Fabio Cumbo edited this page Oct 20, 2021 · 9 revisions

MetaRefSGB requires a set of mandatory and optional arguments in order to organise your genomes in species-, genus-, and family-level genome bins. You can inspect the whole set of arguments by typing the following command in your terminal:

MetaRefSGB --help

It will show the list of available arguments with a brief explanation about their meaning:

NAME
	MetaRefSGB -- organise genomes into species-level genome bins

VERSION
	1.0 (20211020)

SYNOPSIS
	MetaRefSGB [--work-dir=directory] [--label=value] [--release=value] [--mags=file] [--references=file]
	           [--input-dir=directory] [--extension=value] [--db=directory] [--nproc=num] [--xargs-nproc=num]
	           [--mash-threshold=num] [--checkm-completeness=num] [--checkm-contamination=num]

DESCRIPTION
	MetaRefSGB is a scalable framework for organising genomes into species-level genome bins.
	Please visit the official Wiki for additional details:
	https://github.com/SegataLab/MetaRefSGB/wiki

	The following options are available:

	--work-dir=directory
		Path to the working directory in which results will be located.

	--label=value
		Label for the new release.

	--release=value
		Label of the reference release.
		Use --release=none to build a release from scratch.

	--mags=file
		Path to the file with the list of input MAGs.

	--references=file
		Path to the file with the list of input Reference Genomes.

	--remove-genomes=file
		Path to the file with the list of genomes that must be removed from MetaRefSGB.

	--move-to-mags=file
		Path to the file with the list of reference genomes that must be considered as MAGs.
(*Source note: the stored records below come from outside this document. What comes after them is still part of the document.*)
/-- R34, R35, R176: the undefined places that line k of a plan of the departure view resolves, in order: those of the
destination field of a line that shows a record; on the CALLING line of a record that is not cancelled, the stops in
calling order and then the destination. -/
def State.undefinedOn (s : State) (f : Face) (k : Fin 4) : List Nat :=
  let roles := (s.faces.get f).settings.roles
  let field (r : Option Departure) : List Nat := (r.map s.undefinedInField).getD []
  if roles[k] = .first then field (s.view f).head?
  else if roles[k] = .next then field (s.view f)[(roles.toList.take k).count .next + 1]?
  else if roles[k] = .rotate then field (s.rotateShown f ((roles.toList.take k).count .rotate))
  else if roles[k] = .calling then
    ((s.view f).head?.map fun r => if r.status = .cancelled then []
      else (r.stops.map (fun st => st.place) ++ [r.dest]).filter fun n => s.place? n = none).getD []
  else []

/-- R176: the reports left when faults of a kind are raised one after the other. -/
def ReportsRaised (s t : State) (kind : FaultKind) (locales : List Locale) : Prop :=
  let after := locales.foldl (fun u l => u.raise kind l) s
  t.capture = after.capture ∧ t.seen = after.seen ∧ t.events = after.events

/-! ## What a plan paints, written from the tables -/

/-- R122, R123: the advance of a character code. -/
def glyphColumns (b : Byte) : Nat :=
  if b ∈ str "!',.:;il|" then 2
  else if b ∈ str " ()[]Ij`" then 3
  else if b ∈ str "\"frt-" ∨ b = 0x7B ∨ b = 0x7D then 4
  else if b ∈ str "0123456789ABCDEFGHJKLNOPQRSTUVXYZ#%&" then 6
  else if b ∈ str "MWmw@" then 7
  else 5

/-- R121, R124: the text column at which the glyph after a run of glyphs begins: their advances, and a gap after
each. -/
def columnsBefore (glyphs : List Byte) : Nat := (glyphs.map glyphColumns).sum + glyphs.length

/-- R121 to R123: whether a glyph is lit at a column of its advance in a row of its line: rows 2 to 13 alone; a hollow
box for a code outside 0x20 to 0x7E; the space dark; the font's pattern, which is open (log entry 10), for the others. -/
def GlyphLit (b : Byte) (column row : Nat) : Prop :=
  2 ≤ row ∧ row ≤ 13 ∧
    if b < 0x20 ∨ 0x7E < b then column = 0 ∨ column = 4 ∨ row = 2 ∨ row = 13
    else b ≠ 0x20 ∧ Config.fontPixel b column row = true

/-- R125, R135: the face column at which a field paints a column of its text, where that falls inside the field: from
the start that the alignment gives, or F - p on at a ticker's position p. -/
def PlanField.landsAt (fd : PlanField) (c : Nat) : Option Nat :=
  let w := (fd.text.map glyphColumns).sum + (fd.text.length - 1)
  match fd.offset with
  | none =>
    let start := if fd.align = .left then 0 else if fd.align = .right then fd.width - w else (fd.width - w) / 2
    if start + c < fd.width then some (fd.col + (start + c)) else none
  | some p => if p ≤ fd.width + c ∧ c < p then some (fd.col + (fd.width + c - p)) else none

/-- R113, R138: a field planned flashing is dark in flash phase OFF. -/
abbrev PlanField.shown (fd : PlanField) (flashOn : Bool) : Prop := fd.flashing = true → flashOn = true

/-- R121, R138: a plan paints a pixel lit: some glyph of a field of the line that holds row y is lit there. -/
def Plan.Lights (plan : Plan) (x y : Nat) : Prop :=
  ∃ k : Fin 4, y / 16 = k.val ∧ ∃ fd ∈ plan.lines[k].fields, fd.shown plan.flashOn ∧
    ∃ before b after column, fd.text = before ++ b :: after ∧ column < glyphColumns b ∧
      fd.landsAt (columnsBefore before + column) = some x ∧ GlyphLit b column (y % 16)

/-- R139: glyph i of a field is a substitute glyph with a column inside the field. -/
abbrev PlanField.paintsSubstitute (fd : PlanField) (i : Nat) : Prop :=
  (fd.text.getD i 0x20 < 0x20 ∨ 0x7E < fd.text.getD i 0x20) ∧
    ∃ column < 5, (fd.landsAt (columnsBefore (fd.text.take i) + column)).isSome = true

/-- R139: how many substitute glyphs a field paints. -/
def PlanField.substitutesPainted (fd : PlanField) (flashOn : Bool) : Nat :=
  if fd.shown flashOn then (List.range fd.text.length).countP fun i => decide (fd.paintsSubstitute i) else 0

/-! ## Sound states -/

/-- R2, R3, R10, R15, R36, R54: the departure table, its pool, pins and reservations. -/
structure TableSound (s : State) : Prop where
  atMost : s.table.length ≤ Config.maxRecords
  codesDistinct : (s.table.map fun r => r.code).Nodup
  ordered : s.table.Pairwise fun x y => x.before s.params.ro y = true
  stopsEach : ∀ r ∈ s.table, r.stops.length ≤ Config.maxStops
  pool : s.freeStops + stopsInUse s.table = Config.poolSize
  pins : s.pinCount = pinnedIn s.table
  pinsMost : s.pinCount ≤ Config.maxPinned
  reserved : ∀ p code, s.reservations.get p = some code → code ∈ s.table.map fun r => r.code

/-- R77, R79, R89: the notice store. -/
structure NoticesSound (s : State) : Prop where
  atMost : s.notices.length ≤ Config.maxNotices
  idsDistinct : (s.notices.map fun n => n.id).Nodup
  texts : ∀ n ∈ s.notices, 1 ≤ n.text.length ∧ n.text.length ≤ 160
  remaining : ∀ n ∈ s.notices, n.remaining ≤ n.duration ∧ (n.duration ≠ 0 → n.remaining ≠ 0)

/-- R29: a name fits its entry. -/
def Place.fits (e : Place) : Bool := e.name.length ≤ 24 && (e.short.getD []).length ≤ 12

/-- R181, R184: the settings memory is in canonical form, names fit the image, and a store's image has
the image's length. -/
structure MemorySound (s : State) : Prop where
  canonical : s.mem.wf = true
  names : ∀ n e, s.place? n = some e → e.fits = true
  job : ∀ j, s.loader.store = some j → j.image.length = Config.imageSize

/-- R165, R166, R169, R170, R184: a port's buffer fits its state, only the port of a running store stays in
EXECUTE, a SILENT port holds no reservation, and outside LOADING the silence limit and the stale action in force are the
parameters' values. -/
structure PortSound (s : State) (p : Port) : Prop where
  quiet : (s.ports.get p).state ≠ .receive → (s.ports.get p).len = none ∧ (s.ports.get p).data = []
  noLen : (s.ports.get p).len = none → (s.ports.get p).data = []
  lenFits : ∀ n, (s.ports.get p).len = some n → 2 ≤ n ∧ n ≤ 250 ∧ (s.ports.get p).data.length < n + 2
  executing : (s.ports.get p).state = .execute → ∃ j, s.loader.store = some j ∧ j.port = p
  silent : (s.ports.get p).silent = true → s.reservations.get p = none
  inForce : s.loader.phase ≠ .loading →
    (s.ports.get p).limitInForce = (s.ports.get p).limit ∧ (s.ports.get p).staleInForce = (s.ports.get p).stale

/-- R184: the loader holds a store exactly in STORING, and the storing port is in EXECUTE. -/
structure LoaderSound (s : State) : Prop where
  running : s.loader.phase = .storing ↔ s.loader.store.isSome = true
  port : ∀ j, s.loader.store = some j → (s.ports.get j.port).state = .execute

/-- R63 to R66: the time of day lies in its ranges, and the start-up deadline runs only while the second
source is NONE and the oscillator STARTING. -/
structure ClockSound (s : State) : Prop where
  hours : s.clock.hh < 24
  minutes : s.clock.mm < 60
  seconds : s.clock.ss < 60
  undecided : s.clock.deadline.isSome = true ↔ s.clock.source = .none
  starting : s.clock.deadline.isSome = true → s.clock.osc = .starting

/-- R97, R100, R115, R137, R144, R146, R153: a face. -/
structure FaceSound (s : State) (f : Face) : Prop where
  /-- DARK: no rebuild, output OFF. -/
  dark : (s.faces.get f).state = .dark → (s.faces.get f).rebuild = .idle ∧ (s.panels.get f).out = .off
  /-- Otherwise the output is on, but in LOADING. -/
  driven : s.loader.phase ≠ .loading → (s.faces.get f).state ≠ .dark → (s.panels.get f).out ≠ .off
  /-- The effective state is that of R97, but in LOADING. -/
  settled : s.loader.phase ≠ .loading → (s.faces.get f).state = s.effState f
  /-- LOADING: LIT, no rebuild, output OFF. -/
  loading : s.loader.phase = .loading →
    (s.faces.get f).settings.modeOn = true ∧ (s.faces.get f).state = .lit ∧ (s.faces.get f).rebuild = .idle
      ∧ (s.panels.get f).out = .off
  /-- OFF: no check in flight, nothing shifted. -/
  off : (s.panels.get f).out = .off → (s.panels.get f).check = .none ∧ (s.panels.get f).frame = none
  /-- The duties are those of R153. -/
  duty : (s.panels.get f).faceDuty = s.faceDutyOf f
  duties : (s.panels.get f).duties = (s.panels.get f).trims.map (moduleDuty (s.panels.get f).faceDuty)

/-- R155: in LOADING no input line has a function. -/
def LinesSound (s : State) : Prop := s.loader.phase = .loading → ∀ l : Fin 4, s.lines[l].function = .none

/-- R115, R116, R137: a face has a plan in hand exactly during a rebuild, and the painter holds exactly the
plans of the faces that are PAINTING, one as its present plan and one waiting at most. -/
structure PainterSound (s : State) : Prop where
  inHand : ∀ f, (s.faces.get f).inHand.isSome = true ↔ (s.faces.get f).rebuild ≠ .idle
  held : ∀ f plan, (s.faces.get f).rebuild = .painting → (s.faces.get f).inHand = some plan →
    s.painter.current = some ⟨f, plan.serial⟩ ∨ s.painter.waiting = some ⟨f, plan.serial⟩
  jobs : ∀ j, s.painter.current = some j ∨ s.painter.waiting = some j →
    (s.faces.get j.face).rebuild = .painting ∧ ∃ plan, (s.faces.get j.face).inHand = some plan ∧ plan.serial = j.serial
  waits : s.painter.current = none → s.painter.waiting = none
  apart : ∀ j k, s.painter.current = some j → s.painter.waiting = some k → j.face ≠ k.face

/-- R183: every setting that the image holds is one that its request would accept. -/
structure SettingsInRange (s : State) : Prop where
  params : ∀ q : Param, (s.readParam q).length = q.bytes ∧ q.accepts (s.readParam q) = true
  zones : ∀ n : Fin 8, readZone s.zones[n].bytes = some s.zones[n]
  faces : ∀ f, readSettings (s.faces.get f).settings.bytes = some (s.faces.get f).settings
  names : ∀ n e, s.place? n = some e → e.name ≠ [] ∧ e.short ≠ some [] ∧ e.fits = true

end Sys2Proof.Machine
end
	--move-to-references=file
		Path to the file with the list of MAGs that must be considered as reference genomes.

	--reassign-genomes=file
		Path to the file with the list of genomes that must be reassigned to different SGBs.

	--genome=value
		MetaRefSGB Unique Genome Identifier.
		Must be used in conjunction with --inspect only.

	--sample=value
		Sample ID.
		Must be used in conjunction with --inspect only.

	--dataset=value
		Dataset ID.
		Must be used in conjunction with --inspect only.

	--cluster=value
		Cluster ID (SGB, GGB, or FGB).
		Must be used in conjunction with --inspect only.

	--file=file
		Path to a one-column file with a list of MetaRefSGB Unique Genome Identifiers, samples, or datasets.
		Must be used in conjunction with --inspect only.

	--schema=value
		MetaRefSGB Data Model schema (MAG, genome, or metadata).
		Must be used in conjunction with --inspect only.

	--output=file
		Path to the file with the output of the --inspect command.
		Must be used in conjunction with --inspect only.

	--inspect
		Retrieve information about genomes, samples, datasets, or clusters

	--metadata=file
		Path to the file with metadata about metagenomic samples.
		Must be used in conjunction with --validate-input only.

	--input-dir=directory
		Path to the folder with input genomes.

	--extension=value
		File extension of the input genomes.

	--supported-extensions
		Print the list of supported file extensions for input genomes.

	--db=directory
		Directory with the MetaRefSGB framework and databases.

	--nproc=num
		Max nproc for parallel instructions.

	--xargs-nproc=num
		Max parallel xargs jobs for MASH disting.

	--mash-threshold=num
		Filter threshold on the MASH distance.

	--checkm-completeness=num
		Filter threshold on CheckM completeness.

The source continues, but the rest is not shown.